Часть 17 из 20 В начало
Для доступа к библиотеке пройдите авторизацию
Необычные гости
Перед самым пуском в зал, где мы были представлены и где уже раздавались звуки вальса, под который вот-вот закружатся маленькие танцовщицы, вызывают управляющего помещением музея: «Какой-то господин, видимо иностранец, – говорит уборщица, – просит открыть створки входной двери, он привёз в коляске свою больную дочь, коляска не проходит в обычно раскрытую дверь». Любопытство наше разгорелось. Прошло некоторое время, и в зал бесшумно вкатывается большая, но легкая коляска. Её везет, видимо, отец прелестного существа в коляске, почти укутанного массой падающих на плечи, как смоль, черных, вьющихся волос. Лица ещё не видно, но бледные ручки (всё время в движении) показывают хрупкость девочки лет пяти. Но вот она отбросила с лица волосы, и глянули из-под длинных ресниц тёмно-голубые глазки, смотрящие с лихорадочным любопытством и с грустью. Она заговорила с отцом по-французски. «Что она говорит? Что она сказала?» – пристают ко мне куколки, не привыкшие к французскому. «Придвинь меня поближе, папа, – сказала девочка. – А их можно взять в руки, чтобы лучше рассмотреть?» – «Нет, Мари, – ответил отец. – Это же музей, а не магазин». Голос господина тоже нам показался печальным. «Бедняжка, – сказала Марго. – Девочка, наверное, не может ходить, такая красавица!» Господин обратился к экскурсоводу на ломаном русском языке, но коляска уже отъехала, и мы не слышали. Все собравшиеся в комнате дети оторопели и, не очень церемонясь, рассматривали необычную посетительницу.
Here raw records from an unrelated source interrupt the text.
-- ==== Sys2Proof/Laws/State.lean ====
section
/-! SUPPORT. Laws/State.lean: what each named update of the state leaves in each field, so that no proof unfolds a record
update. -/

namespace Sys2Proof.Machine

/-! Writing a triple. -/

@[simp] theorem getTriple_setTriple_same (t : PointReg) (v : Triple) (s : State) : getTriple t (setTriple t v s) = v := by
  cases t <;> rfl

theorem getTriple_setTriple_ne {t u : PointReg} (h : t ≠ u) (v : Triple) (s : State) :
    getTriple t (setTriple u v s) = getTriple t s := by
  cases t <;> cases u <;> first | rfl | exact absurd rfl h

theorem getTriple_setTriple (t u : PointReg) (v : Triple) (s : State) :
    getTriple t (setTriple u v s) = if t = u then v else getTriple t s := by
  by_cases h : t = u
  · subst h; simp
  · simp [h, getTriple_setTriple_ne h]

@[simp] theorem setTriple_cmd (t : PointReg) (v : Triple) (s : State) : (setTriple t v s).cmd = s.cmd := by cases t <;> rfl
@[simp] theorem setTriple_cap (t : PointReg) (v : Triple) (s : State) : (setTriple t v s).cap = s.cap := by cases t <;> rfl
@[simp] theorem setTriple_p (t : PointReg) (v : Triple) (s : State) : (setTriple t v s).p = s.p := by cases t <;> rfl
@[simp] theorem setTriple_a (t : PointReg) (v : Triple) (s : State) : (setTriple t v s).a = s.a := by cases t <;> rfl
@[simp] theorem setTriple_b (t : PointReg) (v : Triple) (s : State) : (setTriple t v s).b = s.b := by cases t <;> rfl
@[simp] theorem setTriple_n (t : PointReg) (v : Triple) (s : State) : (setTriple t v s).n = s.n := by cases t <;> rfl
@[simp] theorem setTriple_k (t : PointReg) (v : Triple) (s : State) : (setTriple t v s).k = s.k := by cases t <;> rfl
@[simp] theorem setTriple_rn (t : PointReg) (v : Triple) (s : State) : (setTriple t v s).rn = s.rn := by cases t <;> rfl
@[simp] theorem setTriple_gx (t : PointReg) (v : Triple) (s : State) : (setTriple t v s).gx = s.gx := by cases t <;> rfl
@[simp] theorem setTriple_gy (t : PointReg) (v : Triple) (s : State) : (setTriple t v s).gy = s.gy := by cases t <;> rfl
@[simp] theorem setTriple_da (t : PointReg) (v : Triple) (s : State) : (setTriple t v s).da = s.da := by cases t <;> rfl
@[simp] theorem setTriple_db (t : PointReg) (v : Triple) (s : State) : (setTriple t v s).db = s.db := by cases t <;> rfl
@[simp] theorem setTriple_msg (t : PointReg) (v : Triple) (s : State) : (setTriple t v s).msg = s.msg := by cases t <;> rfl
@[simp] theorem setTriple_mreg (t : PointReg) (v : Triple) (s : State) : (setTriple t v s).mreg = s.mreg := by cases t <;> rfl
@[simp] theorem setTriple_hreg (t : PointReg) (v : Triple) (s : State) : (setTriple t v s).hreg = s.hreg := by cases t <;> rfl
@[simp] theorem setTriple_pcount (t : PointReg) (v : Triple) (s : State) : (setTriple t v s).pcount = s.pcount := by cases t <;> rfl
@[simp] theorem setTriple_pidx (t : PointReg) (v : Triple) (s : State) : (setTriple t v s).pidx = s.pidx := by cases t <;> rfl
@[simp] theorem setTriple_ptmem (t : PointReg) (v : Triple) (s : State) : (setTriple t v s).ptmem = s.ptmem := by cases t <;> rfl
@[simp] theorem setTriple_agenda (t : PointReg) (v : Triple) (s : State) : (setTriple t v s).agenda = s.agenda := by cases t <;> rfl
@[simp] theorem setTriple_responses (t : PointReg) (v : Triple) (s : State) : (setTriple t v s).responses = s.responses := by cases t <;> rfl
@[simp] theorem setTriple_draws (t : PointReg) (v : Triple) (s : State) : (setTriple t v s).draws = s.draws := by cases t <;> rfl
@[simp] theorem setTriple_status (t : PointReg) (v : Triple) (s : State) : (setTriple t v s).status = s.status := by cases t <;> rfl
Но потом дети, как все дети, быстро свыклись с новой обстановкой и продолжали осматривать нас, экспонаты. Они же в музей пришли! А я не могла отвести глаз от новой гостьи. Грусть её глаз словно околдовала меня.
Но вот закончился осмотр нашей выставки и отзвучали восторженные восклицания гостей. В открытые настежь двери соседней комнаты гостей пригласила так называемая «затейница», которая открыла вторую часть праздника. Там на маленькой сцене сидели тоже маленькие музыканты, и начался их концерт под руководством учительницы. Это были всё дети из ближайшей музыкальной школы. Но новые гости, отец и Мари, не присоединились к ушедшим слушать концерт. Девочка потянулась обратно к нашей витрине. «Папа, купи мне эту куколку, – вдруг попросила она отца (она указывала на меня). – Она мне нравится». Голос звучал капризно, видно, девочка привыкла к выполнению отцом каждой её просьбы. «Это невозможно. Я повторяю, это не магазин, здесь куклы выставлены не для продажи», – сказал отец наставительно. «Нет, папа, ну, попроси, пожалуйста! Такой куклы у меня нет. Мне так хочется! – ещё более настойчиво повторила, почти умоляюще, дочь. Ну, попроси, чтобы продали, попроси!» В голосе звучали слезы.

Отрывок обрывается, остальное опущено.